Online sales broke the $1 billion mark for the first time on Cyber Monday 2010, which was up 16% from Cyber Monday 2009, ComScore says.

Channel surfing

Most people don't solely shop online or only shop in a store, Reardon says. They pick and choose the channels based on what fits in their lives.

Her goal: to let shoppers know that Macy's can meet their holiday needs, whether it's in physical stores, at Macys.com, on a Macy's app or another Macy's-branded avenue.

"All I care about is that they (consumers) are engaging with the Macy's brand — whether they choose to do that online, on the desktop or on their mobile device while walking the store," she says.

Walmart has a similar stance. Its holiday plan is to provide a "seamless experience" for the online, mobile and in-store shopper, spokesman Ravi Jariwala says. With its range of initiatives — which include new tablet apps and giving Walmart.com users sneak peeks of in-store specials — "customers can shop Walmart when, where and how they choose," he says.

Macy's is increasingly giving tablets to clerks to search online inventories through a Macys.com app. Customers can view and order merchandise that may be out-of-stock or not sold at a local Macy's.

On Tuesday, Scott Parent, a Macy's manager in the Burlington, Mass., store showed customer Terri Pecorelli a coffee maker via the tablet app. That same day, Parent used his tablet to pull up details on Macy's Black Friday deals for customer Michelle Mabardy.

Sears and Home Depot are handing out tablets to their staffs, too. Employees at about 450 Sears stores have been equipped with tablets to help bolster customer service. Those employees are able to easily check online product availability and to show videos that demonstrate how certain products work.

Home Depot has distributed 30,000 Motorola mobile computers, with bar-code scanners and cameras, to sales staff in its nearly 2,000 stores. Cara Kinzey, Home Depot's information technology chief, says the devices let clerks check inventory, provide product information, print labels, communicate with other associates, even check out customers with debit or credit cards from anywhere in the store.

"It not only makes us more efficient, but also enables us to take our customer service to the next level," Kinzey says.

Other ways retailers are merging online and offline:

•Providing free Wi-Fi. Retailers including Sears, Macy's and Nordstrom have rolled out free in-store wireless. Through that service, iPad and other digital-device-wielding shoppers can easily check online product reviews and compare prices at other stores.

•Allowing online orders with in-store pickup. Retailers such as Walmart, Sears, Kmart and Toys R Us let shoppers select products online, then pick up the goods at a local store.

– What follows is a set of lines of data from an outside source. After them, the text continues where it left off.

-- ==== Sys2Proof/WellFormed.lean ====
section
/-! DEFINITION. Which commands a port can carry: the lengths, ranges and repetitions that the types of the operands leave
open (log 6). A command that fails a check is no event of the hardware; the meanings do not rest on these checks but for
the lengths whose failure is Fault.portWidth. -/

namespace Sys2Proof

open Machine

/-- Beats of 1, 2, 4 or 8 bytes with no strobe beyond them (Table 2.3): one, an INCR burst of up to 256, or a burst of
another type of up to 16. -/
def Machine.HostReq.wf (r : HostReq) : Bool :=
  [1, 2, 4, 8].contains r.size && (r.strobes :: r.more.map (·.2)).all (fun st => decide (st.toNat < 2 ^ r.size)) &&
  decide (r.beats ≤ if r.incr then 256 else 16)

/-- A register access: a wide one of the debug or security view lies at a multiple of 8, another at a multiple of 4
(R399). -/
def Machine.RegReq.wf : RegReq → Bool
  | .host r _ => r.wf
  | .mgmt addr _ _ => addr.toNat % 4 == 0
  | .security off wide _ => off.toNat % (if wide then 8 else 4) == 0
  | .debug off wide _ => off.toNat % (if wide then 8 else 4) == 0

/-- No value stands twice in a list. -/
def noRepeats {α : Type} [DecidableEq α] (l : List α) : Bool := decide l.Nodup

/-- The view names each byte at most once, at an address of 52 bits (Table 2.8). -/
def Machine.MemView.wf (m : MemView) : Bool := noRepeats (m.map (·.1)) && m.all (fun c => decide (c.1 < 2 ^ 52))

/-- A read of whole 8-byte words, at most a fragment of 65,536 bytes (R105). -/
def wordsWf (limit : Nat) (d : Option (List Word)) : Bool :=
  match d with
  | some ws => decide (1 ≤ ws.length ∧ ws.length ≤ limit)
  | none => true

/-- A 64-byte line: eight words (R109). -/
def lineWf (d : Option (List Word)) : Bool :=
  match d with
  | some ws => ws.length == 8
  | none => true

/-- The beat a row of the host port carries. -/
def Instr.beat : Instr → Option HostReq
  | .doorbellWrite x => some x
  | .sigSet x _ _ => some x
  | .sigAdd x _ _ => some x
  | .sigNotify x _ _ => some x
  | .signalPageFormatError x _ => some x
  | _ => none

/-- The register access of a row that one makes. -/
def Instr.access : Instr → Option RegReq
  | .registerWrite x _ => some x
  | .stpQCtrlEnable x => some x
  | .stpQCtrlDisable x => some x
  | .stpQCtrlHoldSet x => some x
  | .stpQCtrlHoldClear x => some x
  | .stpQCtrlWarm x => some x
  | .rackBudgetWrite x => some x
  | .clearCounters x => some x
  | .irqForce x => some x
  | .irqStatusClear x => some x
  | .injectUe x => some x
  | .injectCe x => some x
  | .pageLock x => some x
  | .irqTargetEnable x => some x
  | .sliceAwakeForce x => some x
  | .syncInvalEntry x => some x
  | .syncInvalAll x => some x
  | .wfgStart x => some x
  | .probeSelect x _ => some x
  | .channelOwnerChange x => some x
  | .fanOwnerChange x => some x
  | .paceBaseWrite x => some x
  | .ctxSpadWrite x => some x
  | .traceStart x => some x
  | .traceStop x => some x
  | .spiStoreGo x => some x
  | .rcvBegin x => some x
  | .rcvData x => some x
  | .rcvVerify x => some x
  | .rcvProgram x => some x
  | .rcvBoot x => some x
  | .mbxClaim x => some x
  | .mbxRelease x => some x
  | .getVersion x => some x
  | .getCapabilities x => some x
  | .negotiateAlgorithms x => some x
  | .getDigests x _ => some x
  | .getCertificate x _ => some x
  | .challenge x => some x
  | .getMeasurements x _ _ _ => some x
  | .keyExchange x _ => some x
  | .finish x _ _ => some x
  | .heartbeat x _ => some x
  | .keyUpdate x _ => some x
  | .endSession x _ => some x
  | .chunkSend x _ _ _ => some x
  | .chunkGet x _ _ => some x
  | .unsupportedRequest x _ => some x
  | .vendorKeyInstall x _ _ => some x
  | .vendorKeyRevoke x _ _ => some x
  | .vendorSeal x _ _ => some x
  | .vendorReport x _ _ => some x
  | .logRead x _ _ => some x
  | .authNew x => some x
  | .authCheck x => some x
  | .authClose x => some x
  | .refusedRegisterRead x => some x
  | .mailboxRequestNotParsed x => some x
  | _ => none

/-- What memory answers in a row whose step reads it. -/
def Instr.view : Instr → Option MemView
  | .sigSet _ _ x => some x
  | .sigAdd _ _ x => some x
  | .sigNotify _ _ x => some x
  | .registerWrite _ x => some x
  | .domainWake _ x => some x
  | .jobCompletion _ x => some x
  | .fenceAtomicComplete _ _ x => some x
  | .launch _ x => some x
  | .launchIndirect _ x => some x
  | .setConst _ x => some x
  | .loadImem _ x => some x
  | .imemLoadIssue x => some x
  | .fanStream _ x => some x
  | .fanStreamEmit _ x => some x
  | .waitFence _ x => some x
  | .signalFence _ x => some x
  | .waitCount _ x => some x
  | .credit _ x => some x
  | .ifPkt _ x => some x
  | .loop _ x => some x
  | .callBuffer _ x => some x
  | .callRoutine _ x _ => some x
  | .graphRun _ x _ => some x
  | .graphPatch _ x => some x
  | .bind _ x => some x
  | .unbind _ x => some x
  | .scaleUpdate _ x => some x
  | .amaxReduce _ x => some x
  | .topkRoute _ x => some x
  | .prefixSum _ x => some x
  | .histogram _ x => some x
  | .sortSmall _ x => some x
  | .shapeEval _ x => some x
  | .lossScaleCheck _ x => some x
  | .specAccept _ x => some x
  | .copySmall _ x => some x
  | .hashMeasure _ x => some x
  | .watchDump _ x => some x
  | .syncSignal _ _ _ x => some x
  | .syncAdd _ _ _ x => some x
  | .watchdogCheck x => some x
  | .probeSelect _ x => some x
  | .spiStoreDone _ x => some x
  | .registerAccessInstrument _ x => some x
  | _ => none

/-- The lengths and repetitions of a row's lists. -/
def Instr.listsWf : Instr → Bool
  | .entryReadReturn _ d => lineWf d
  | .lineRereadReturn _ d => lineWf d
  | .fragmentReadReturn _ d => wordsWf 8192 d
  | .pacingWindowWrite _ l => decide (l < 512)
  | .creditInterval active => noRepeats active && active.all (fun m => decide (m.toNat < 524))
  | .stage0 fuses => decide (fuses.length ≤ 1024)
  | .stage1 modes flash => modes.all noRepeats && decide (flash.length ≤ 2 ^ 26)
  | .stage4 found => noRepeats (found.map (·.ep))
  | .stage5 chans links => noRepeats (chans.map (·.chan)) && noRepeats (links.map (·.ep))
  | .stage6 runs windows _ => noRepeats (runs.map (·.1)) && windows.all (fun w => noRepeats (w.acts.map (·.1)))
  | .getMeasurements _ _ _ nonce => nonce.length == 32
  | .chunkSend _ _ chunk _ => decide (chunk.length ≤ 2048)
  | _ => true

/-- The operands of a command are ones its port can carry. -/
def Instr.wf (i : Instr) : Bool :=
  i.beat.all HostReq.wf && i.access.all RegReq.wf && i.view.all MemView.wf && i.listsWf

end Sys2Proof
end

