/-- A sleep leaves the steady part, or the spine sleeps behind every slice, or a slice that was awake sleeps. -/
theorem steady_sleepEntry_row (d : Fin 9) :
    steady (after s (exec (.sleepEntry d) s)) = steady s ∨
      (s.bsn.sliceAwake = 0 ∧ steady (after s (exec (.sleepEntry d) s)) = { steady s with spineAwake := false }) ∨
      (s.bsn.sliceAwake ≠ 0 ∧ ∃ slices, steady (after s (exec (.sleepEntry d) s)) = { steady s with sliceAwake := slices }) := by
  change steady (after s (execSleepEntry d s)) = _ ∨ (_ ∧ steady (after s (execSleepEntry d s)) = _) ∨
    (_ ∧ ∃ slices, steady (after s (execSleepEntry d s)) = _)
  unfold execSleepEntry
  dsimp only
  split
  · exact .inl rfl
  split
  · split
    next h =>
      have hslices : s.bsn.sliceAwake = 0 := by
        simp only [spineIdle, Bool.and_eq_true] at h
        simp_all
      exact .inr (.inl ⟨hslices, rfl⟩)
    · exact .inl rfl
  split
  next h =>
    have hslices : s.bsn.sliceAwake ≠ 0 := by
      intro h0
      simp [h0] at h
    exact .inr (.inr ⟨hslices, _, rfl⟩)
  · exact .inl rfl

end

/-! ## A slice is awake only while the spine is (R14 to R17) -/

/-- The invariant of the domains, of the steady part. -/
def DomainsOk (x : Steady) : Prop := x.sliceAwake ≠ 0 → x.spineAwake = true

theorem domainInv_iff (s : State) : DomainInv s ↔ DomainsOk (steady s) := Iff.rfl

theorem domainsOk_exec {s : State} (h : DomainInv s) (i : Instr) : DomainsOk (steady (after s (exec i s))) := by
  have hs : DomainsOk (steady s) := h
  have hasleep : ∀ x : Steady, x.sliceAwake = 0 → DomainsOk x := fun _ h0 hne => absurd h0 hne
  by_cases hm : MovesSteady i
  · cases hm with
    | powerOnReset => exact hasleep _ rfl
    | blockReset =>
      rw [steady_blockReset_row]
      split
      · exact hs
      · exact hasleep _ rfl
    | unitReset q =>
      rcases steady_unitReset_row s q with e | e <;> rw [e]
      · exact hs
      · exact hasleep _ rfl
    | authResult =>
      obtain ⟨opened, e⟩ := steady_authResult_row s
      rw [e]; exact hs
    | stage0 fuses =>
      rcases steady_stage0_row s fuses with e | ⟨words, e⟩ <;> rw [e]
      · exact hs
      · exact fun _ => rfl
    | stage2 sramOk =>
      obtain ⟨digest, e⟩ := steady_stage2_row s sramOk
      rw [e]; exact hs
    | domainWake d m =>
      rcases steady_domainWake_row s d m with e | ⟨slices, e⟩ <;> rw [e]
      · exact hs
      · exact fun _ => rfl
    | sleepEntry d =>
      rcases steady_sleepEntry_row s d with e | ⟨h0, e⟩ | ⟨h0, slices, e⟩ <;> rw [e]
      · exact hs
      · exact fun hne => absurd h0 hne
      · exact fun _ => h h0
  · rw [steady_exec s i hm]; exact hs

theorem domainInv_tick {s : State} (h : DomainInv s) : DomainInv (tick s) := by
  unfold tick
  split <;> exact h

/-! ## What every command leaves alone -/

theorem steady_of_exec {i : Instr} {s t : State} (h : exec i s = .next t) : steady t = steady (after s (exec i s)) := by
  rw [h, after_next]

/-- The queue of commands and the time are those of s, and the fuse words too but for stage 0. -/
def Lasts (s : State) (i : Instr) (x : Steady) : Prop :=
  x.pending = s.pending ∧ x.timebase = s.timebase ∧ ((∀ f, i ≠ .stage0 f) → x.fuses = s.swb.fuses)

theorem lasts_exec {s : State} {i : Instr} (hi : i ≠ .powerOnReset) : Lasts s i (steady (after s (exec i s))) := by
  have hs : Lasts s i (steady s) := ⟨rfl, rfl, fun _ => rfl⟩
  by_cases hm : MovesSteady i
  · cases hm with
    | powerOnReset => exact absurd rfl hi
    | blockReset => rw [steady_blockReset_row]; split <;> exact hs
    | unitReset q => rcases steady_unitReset_row s q with e | e <;> rw [e] <;> exact hs
    | authResult => obtain ⟨opened, e⟩ := steady_authResult_row s; rw [e]; exact hs
    | stage0 fuses =>
      rcases steady_stage0_row s fuses with e | ⟨words, e⟩ <;> rw [e]
      · exact hs
      · exact ⟨rfl, rfl, fun hf => absurd rfl (hf fuses)⟩
    | stage2 sramOk => obtain ⟨digest, e⟩ := steady_stage2_row s sramOk; rw [e]; exact hs
    | domainWake d m => rcases steady_domainWake_row s d m with e | ⟨slices, e⟩ <;> rw [e] <;> exact hs
    | sleepEntry d => rcases steady_sleepEntry_row s d with e | ⟨-, e⟩ | ⟨-, slices, e⟩ <;> rw [e] <;> exact hs
  · rw [steady_exec s i hm]; exact hs

/-- The assertion of rst_por_n keeps the queue of commands (the model's own, log 1). -/
theorem pending_powerOnReset (s : State) : (steady (after s (exec .powerOnReset s))).pending = s.pending := rfl

end Sys2Proof.Machine

open Sys2Proof Sys2Proof.Machine

/-- Settles O5: a command keeps the awake domains but for the resets, after which none is awake, stage 0 and the wakes,
after which the spine is awake, and the sleeps, of which the spine's comes behind every slice's. -/
theorem domainsKept : Obligations.DomainsKept := by
  unfold Obligations.DomainsKept
  intro s t h hstep
  unfold step at hstep
  split at hstep
  · cases hstep; exact domainInv_tick h
  next c rest hpending =>
    rw [domainInv_iff, steady_of_exec hstep]
    exact domainsOk_exec (s := { s with pending := rest }) h c

/-- Settles O7: the commands that may change the steady part, one by one; every other command keeps it whole. -/
theorem whatCommandsKeep : Obligations.WhatCommandsKeep := by
  unfold Obligations.WhatCommandsKeep
  intro i s t h
  have hsteady := steady_of_exec h
  refine ⟨?_, fun hi => ?_, fun hi hf => ?_, fun hpor hblk hunit hauth h0 h2 hwake hsleep => ?_⟩
  · change (steady t).pending = _
    rw [hsteady]
    by_cases hi : i = .powerOnReset
    · subst hi; exact pending_powerOnReset s
    · exact (lasts_exec hi).1
  · change (steady t).timebase = _
    rw [hsteady]; exact (lasts_exec hi).2.1
  · change (steady t).fuses = _
    rw [hsteady]; exact (lasts_exec hi).2.2 hf
  · rw [hsteady]
    refine steady_exec s i fun hm => ?_
    cases hm with
    | powerOnReset => exact hpor rfl
    | blockReset => exact hblk rfl
    | unitReset q => exact hunit q rfl
    | authResult => exact hauth rfl
    | stage0 fuses => exact h0 fuses rfl
    | stage2 sramOk => exact h2 sramOk rfl
    | domainWake d m => exact hwake d m rfl
    | sleepEntry d => exact hsleep d rfl
end

section
/-! Resets, wakes and sleeps of domains (R14 to R18, R29, R406): the rows' cases, and the obligation ResetsAndDomains. -/

namespace Sys2Proof.Machine

variable {s : State}

/-! ## Resets -/

theorem exec_blockReset_of_powered (h : s.bsn.porAsserted = false) : exec .blockReset s = .next (blockReset s) :=
  if_neg (by simp [h])

theorem exec_powerOnResetRelease_last (hpor : s.bsn.porAsserted = true) (hblk : s.bsn.blkAsserted = false) :
    exec .powerOnResetRelease s = .next (startBoot { s with bsn := { s.bsn with porAsserted := false } } false) := by
  change execPowerOnResetRelease s = _
  simp [execPowerOnResetRelease, hpor, hblk]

•Offering similar online and in-store deals. A shopper doesn't have to feel left out by not getting up at 4 a.m. to hit a local store for specials. Some retailers, such as Toys R Us, are offering the same Black Friday deals both online and in-store. Shoppers can pick whatever shopping method best suits their needs, Chief Marketing Officer Greg Ahearn says.

Savvy strategy for stores

While consumers are clamoring for more digital shopping options, retailers' efforts to merge online and offline worlds are about more than customer satisfaction, retailing experts say. It's more efficient for retailers to limit the inventory they keep in stores, says retail branding and design expert Ken Nisch. Distribution centers allow retailers to ship directly to stores or to online customers. That reduces the need for markdowns at stores where products didn't sell, as well as the cost of shipping products between stores.

"Online is not a default mechanism for the failure of bricks-and-mortar stores to satisfy the customer, but a complement," Nisch says.

It will soon be part of the expected shopping behavior to have receipts e-mailed and to book appointments with retailers online, says Nisch, chairman of retail branding and design company JGA.

Stores also hope to be able to remove a lot of signs in favor of QR codes that can be read with mobile devices and quickly translated into multiple languages, says Nisch.

While digital shopping has many benefits, Macy's Reardon says, "I think the customer loves both experiences — loves to shop online and absolutely loves to come in the store. You want to feel the energy of the holidays."